AI Case Study

Researchers at the George Institute for Global Health improve emergency room admittance predictive models using machine learning

Researchers from Oxford test different machine learning models to predict risk of emergency room admission for patients against a standard non-AI statistical model. The machine learning models outperformed the standard methods of prediction.



Healthcare Providers And Services

Project Overview

"Building on earlier studies and emerging analytical opportunities, we aimed to assess whether application of 2 standard machine learning techniques could enhance the prediction of emergency hospital admissions in the general population compared with a high-performing Cox proportional hazards (CPH) model that also used large-scale EHRs. [8] To better understand when and how machine learning models might achieve a higher performance, we aimed to develop and compare a series of models. In the first step, we used the same set of variables and prediction window (24 months after baseline) as in the previous CPH model. In the next steps, we added more variables and included information about variable timing to the models. To further test the hypothesis that the predictive ability of machine learning models is stronger than that of conventional models when outcomes in the more distant future are to be predicted (because of their ability to better capture multiple known and unknown interactions), we further changed the time horizon for risk prediction to shorter and longer periods."

Reported Results

"The use of machine learning and addition of temporal information led to substantially improved discrimination and calibration for predicting the risk of emergency admission. Model performance remained stable across a range of prediction time windows and when externally validated. These findings support the potential of incorporating machine learning models into electronic health records to inform care and service planning."
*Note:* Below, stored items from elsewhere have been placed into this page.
/-- Windows `w` to the last (R398): the used attempts, the wavelengths lit by slot, and the failing window if one fails. -/
def runFrom (f : Frame) : Nat → Nat → List Nat → List Nat → List Nat × List Nat × Option Nat
  | 0, _, used, light => (used, light, none)
  | n + 1, w, used, light =>
    let (d, c) := f.lightOf used w
    let upto := (f.usedAt w).getD 2
    let slots := (upTo 3).flatMap fun al =>
      if al ≤ upto then [d, c, if f.attemptOk w al then 0 else allLit] else [0, 0, 0]
    match f.usedAt w with
    | none => (used ++ [2], light ++ slots, some w)
    | some al => runFrom f n (w + 1) (used ++ [al]) (light ++ slots)

end Frame

/-- What a frame leaves of the request (R398, R400): the results of its elements, or its failure. -/
def runFrame (f : Frame) : FordJob :=
  let j := f.job
  let n := j.windows f.k
  let (used, light, bad) := f.runFrom n 0 [] []
  let reps := used.foldl (· + ·) 0
  let j1 := { j with last := f.read, used := used, replays := satAdd 255 j.replays reps }
  match bad with
  | some w => { j1 with light := light, fail := some FORD_GUARD, failWin := w, failFrame := f.k, pop := decide (w = 0) }
  | none =>
    let light' := light ++ [if !f.isMax && !f.residueOk used then Frame.allLit else 0]
    if f.verdict used then { j1 with light := light', fail := some FORD_GUARD, failWin := n, failFrame := f.k }
    else
      let els := (upTo (j.count f.k)).map (f.element used)
      let j2 := { j1 with light := light', frames := j.frames + 1 }
      if f.k < j.nx then { j2 with agreed := j.agreed ++ els.map Int.toNat } else { j2 with res := j.res ++ els }

/-- The group of this attachment and its values in frame `k`. -/
def mineOf (s : State) (a : Nat) (j : FordJob) (k : Nat) : Option (Nat × List Int) :=
  if isWriter s a j then some ((j.writers.takeWhile (· != (s.seg a).pos)).length / j.gsz, frameSent s a j k) else none

/-! ### The course of a request (R403, R404) -/

/-- What ends a request when it is taken: ENGINE_UNAVAILABLE, then FORD_REFORM, then the entry and the operands (R387,
R388, R391, R403, R408). -/
def takeFault (s : State) (a : Nat) (j : FordJob) : Option Nat :=
  let seg := s.seg a
  if seg.fen || decide (s.thermal = 2) || (busOff s a && !seg.fbk) then some ENGINE_UNAVAILABLE
  else if !j.fbk && !aligned s a then some FORD_REFORM
  else if !entryOk s a j then some FORD_TIMETABLE
  else operandFault s a j

/-- Words of 8 bytes from bytes. -/
def wordsOf (bs : List Byte) (n : Nat) : List Word := (upTo n).map fun i => BitVec.ofNat 64 (leNat ((bs.drop (8 * i)).take 8))

/-- A read for the request stands still (R424): the step that made it has no other effect. -/
def FordJob.waits (j : FordJob) : Option Nat := j.fail.filter isWait

/-- Step 1 and 2 of R403 for the request `r` at attachment `a`. -/
def takeFord (s : State) (a : Nat) (r : Request) : State × FordJob :=
  let j0 : FordJob := { req := r, lim := (s.seg a).lim, fbk := busOff s a && (s.seg a).fbk }
  match engReadElems s (hartQOf (fordHart a)) r.vf r.win (r.base + BitVec.ofNat 64 (64 * r.sel)) 32 2 with
  | .error c =>
    let early := (s.seg a).fen || (busOff s a && !(s.seg a).fbk)
    (s, { j0 with fail := some (if early then ENGINE_UNAVAILABLE else if !j0.fbk && !aligned s a then FORD_REFORM else c) })
  | .ok (s1, bs) =>
    let j := { j0 with ent := wordsOf bs 8 }
    (s1, { j with fail := takeFault s1 a j })

/-- Elements of `n` bytes from bytes. -/
def elemsOf (n : Nat) (bs : List Byte) : List Nat := (upTo (bs.length / n)).map fun i => leNat ((bs.drop (n * i)).take n)

/-- Step 3 of R403: a writer's source is read; a request that is in hand too late lights nothing (R404). -/
def loadFord (s : State) (a : Nat) (j : FordJob) : State × FordJob :=
  let q := hartQOf (fordHart a)
  let done := fun (s : State) (j : FordJob) =>
    let late := decide (j.start 0 < leadTick s a + 8)
    let j' := { formSent j with loaded := true, late := late }
    (s, if late then { j' with fail := some FORD_GUARD } else j')
  if !isWriter s a j then done s j
  else if j.fromTow then done s { j with raw := j.req.args.drop 5 |>.map BitVec.toNat }
  else match engReadElems s q j.req.vf j.req.win (j.req.args.getD 0 0) j.srcBytes j.nel with
    | .error c => (s, { j with fail := some c })
    | .ok (s1, bs) =>
      let j1 := { j with raw := elemsOf j.srcBytes bs }
      if j.etype ≠ 11 then done s1 j1
      else match engReadElems s1 q j.req.vf j.req.win (j.req.args.getD 2 0) 1 (j.nel / 32) with
        | .error c => (s1, { j1 with fail := some c })
        | .ok (s2, xs) => done s2 { j1 with exps := xs.map BitVec.toNat }

def setHand (s : State) (a : Nat) (j : FordJob) : State := s.modFord a fun p => { p with hand := some j }

/-- The oldest request of an attachment, taken from its queue. -/
def popFord (s : State) (a : Nat) : Option (Request × State) :=
  match (s.ford a).hand, fordQueue s a with
  | none, r :: rest => some (r, s.modEngine (fordHart a) fun e => { e with queue := rest })
  | _, _ => none

/-- A request that is taken: what its checks leave, and unless they have ended it, what the reading of its source leaves. -/
def takeAndLoad (s : State) (a : Nat) (r : Request) : State × FordJob :=
  let x := takeFord s a r
  if x.2.fail.isSome then x else loadFord x.1 a x.2

/-- FORD_REQUEST_TAKE (R403): attachment `a` takes the oldest request, checks it and reads its source. -/
def execFordRequestTake (s : State) : Out :=
  let a := s.inp.a
  if 16 ≤ a ∨ runsDefault s (fordHart a) = false then .next s
  else match popFord s a with
    | none => .next s
    | some (r, s1) =>
      let x := takeAndLoad s1 a r
      match x.2.waits with
      | some c => .next (noteStall s (hartQOf (fordHart a)) c)
      | none => .next (setHand x.1 a x.2)

/-- The readings that the environment brings: each detector reports 0 to the writer limit (R385). -/
def readings (lim : Nat) (xs : List Int) : List Nat := xs.map fun x => (x % ((lim : Int) + 1)).toNat

/-- A list with `ys` at position `i`; positions that nothing has filled hold `pad`. -/
def placeAt (pad : Nat → Int) (xs : List Int) (i : Nat) (ys : List Int) : List Int :=
  xs.take i ++ (upTo (i - xs.length)).map pad ++ ys ++ xs.drop (i + ys.length)

/-- Elements of frames that microcode has passed over have no agreed value: free values (R418). -/
def padFrames (s : State) (j : FordJob) (k : Nat) : State × FordJob :=
  let pad := fun i => (Config.freeNat (s.freeCtr + i) : Int)
  if (if k < j.nx then j.agreed.length else j.res.length) = j.first k then (s, j)
  else if k < j.nx then
    if j.agreed.length < j.first k then
      ({ s with freeCtr := s.freeCtr + j.first k }, { j with agreed := (placeAt pad (j.agreed.map Int.ofNat) (j.first k) []).map fun x => x.toNat % 256 })
    else (s, { j with agreed := j.agreed.take (j.first k) })
  else if j.res.length < j.first k then ({ s with freeCtr := s.freeCtr + j.first k }, { j with res := placeAt pad j.res (j.first k) [] })
  else (s, { j with res := j.res.take (j.first k) })

/-- Frame `k` at attachment `a`: lit and read at its start tick (R394, R398). A failed frame is counted (R416). -/
def doFrame (s : State) (a k : Nat) (j : FordJob) (read : List Nat) : State :=
  let j0 := if k = j.nx ∧ j.block = true ∧ j.aligned = false then realign j else j
  let f : Frame := { job := j0, k := k, read := read, mine := mineOf s a j0 k }
  let j1 := { runFrame f with want := none }
  let failed := j1.fail.isSome
  (setHand s a j1).modFord a fun p => { p with
    lastEnd := j0.frameEnd k
    replays := satAdd (2 ^ 32 - 1) p.replays (j1.used.foldl (· + ·) 0)
    failed := if failed then satAdd 65535 p.failed 1 else p.failed }

/-- A re-form takes effect before frame `k` begins, so the frame is not lit (R435). -/
def reformBefore (s : State) (a : Nat) (j : FordJob) (k : Nat) : Bool :=
  match (s.ford a).reform with
  | none => false
  | some e => decide (e ≤ j.start k)

/-- The request in hand lights frame `k` now: with Kilior's microcode the next one of a request whose source is read, else the one
that the microcode of the port engine waits for (R418). -/
def lights (s : State) (a : Nat) (j : FordJob) (k : Nat) : Bool :=
  let p := s.proc (hartQOf (fordHart a))
  (if p.loaded then j.want == some k else j.loaded && k == j.frames) && !p.stopped && j.fail.isNone && !j.fbk &&
  decide (k < j.total) && decide (j.start k ≤ leadTick s a) && !reformBefore s a j k

/-- The frame that a request is to light next. -/
def nextFrame (j : FordJob) : Nat := j.want.getD j.frames

/-- FORD_FRAME (R394): the next frame of the request in hand at attachment `a`, or the one its microcode waits for, with
the readings of the segment's detectors in `ints`. A fenced attachment lights nothing (R387): there its request ends
ENGINE_UNAVAILABLE (log entry 62). -/
def execFordFrame (s : State) : Out :=
  let a := s.inp.a
  match (s.ford a).hand with
  | none => .next s
  | some j =>
    if lights s a j (nextFrame j) = false then .next s
    else if (s.seg a).fen then .next (setHand s a { j with fail := some ENGINE_UNAVAILABLE, want := none })
    else .next (doFrame (padFrames s j (nextFrame j)).1 a (nextFrame j) (padFrames s j (nextFrame j)).2 (readings j.lim s.inp.ints))

/-! ### Results and completion (R401, R402, R405) -/

/-- The elements of the result, with the flags of the final rounding. -/
def resultElems (j : FordJob) : List Nat × Nat :=
  let els := (upTo j.res.length).zip j.res
  if j.kind ≠ 0 then (els.map fun e => maxResult j.kind j.planes j.signed e.2.toNat, 0)
  else if j.etype ≠ 0 then (els.map fun e => wrapTo (8 * j.dstBytes) e.2, 0)
  else
    let rs := els.map fun e =>
      let x := j.agreed.getD (e.1 / 32) 0
      if x = 0xFF then (FP32.canonicalNan, 0)
      else roundTo FP32 j.ctl.mode j.ctl.fout false (j.ctl.r (j.lane e.1) 31) (scaleExt (Ext.ofInt e.2) ((x : Int) - 150))
    (rs.map fun r => r.1, rs.foldl (fun f r => f ||| r.2) 0)

/-- Step 5 of R403: every destination element is written. -/
def writeFord (s : State) (a : Nat) (j : FordJob) : Except Nat (State × FordJob) :=
  let q := hartQOf (fordHart a)
  let (xs, f) := resultElems j
  match engWriteElems s q j.req.q j.req.vf j.req.win (j.req.args.getD 1 0) j.dstBytes xs with
  | .error c => .error c
  | .ok s1 =>
    let j1 := { j with flags := j.flags ||| f }
    if j.etype ≠ 11 then .ok (s1, j1)
    else match engWriteElems s1 q j.req.q j.req.vf j.req.win (j.req.args.getD 3 0) 1 j.agreed with
      | .error c => .error c
      | .ok s2 => .ok (s2, j1)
"We compared the CPH model to 2 machine learning models, namely gradient boosting classifier (GBC) and random forest (RF). Both GBC and RF models were used as ensemble models based on decision trees, but each represented a distinct family of ensemble learning methods—boosting and bagging, respectively. Boosting refers to any ensemble method that can combine several weak learners into a strong learner. The general idea of most boosting methods is to train predictors sequentially, each trying to correct its predecessor. By contrast, bagging uses the same training algorithm multiple times in parallel (e.g., a RF employs multiple decision trees), but trains them on different random subsets of the data. When sampling is performed with replacement, this method is called bagging. These 2 models were chosen because they are shown to outperform other machine learning models on a variety of datasets, are fairly robust and applicable to big datasets, and require little modification of parameters prior to modelling. These machine learning methods work on both categorical and numerical variables in any scale, obviating the need for conversion of features or normalisation of their values. We tuned the hyperparameters of GBC and RF after a broad search of parameter space."



General Operations


"Emergency hospital admissions are a major source of healthcare spending. In the UK, there were over 5.9 million recorded emergency hospital admissions in 2017, an increase of 2.6% compared to the preceding year. Given the avoidable nature of a large proportion of such admissions, there has been a growing research and policy interest in effective ways of averting them. To guide decision-making, several risk prediction models have been reported. However, on average, models tend to have a poor ability to discriminate risk."



The researchers used "longitudinal data from linked electronic health records of 4.6 million patients aged 18–100 years from 389 practices across England between 1985 to 2015. The population was divided into a derivation cohort (80%, 3.75 million patients from 300 general practices) and a validation cohort (20%, 0.88 million patients from 89 general practices) from geographically distinct regions with different risk levels.

The initial set of predictors for all models included 43 variables, including patient demographics, lifestyle factors, laboratory tests, currently prescribed medications, selected morbidities, and previous emergency admissions. We then added 13 more variables (marital status, prior general practice visits, and 11 additional morbidities), and also enriched all variables by incorporating temporal information whenever possible (e.g., time since first diagnosis)."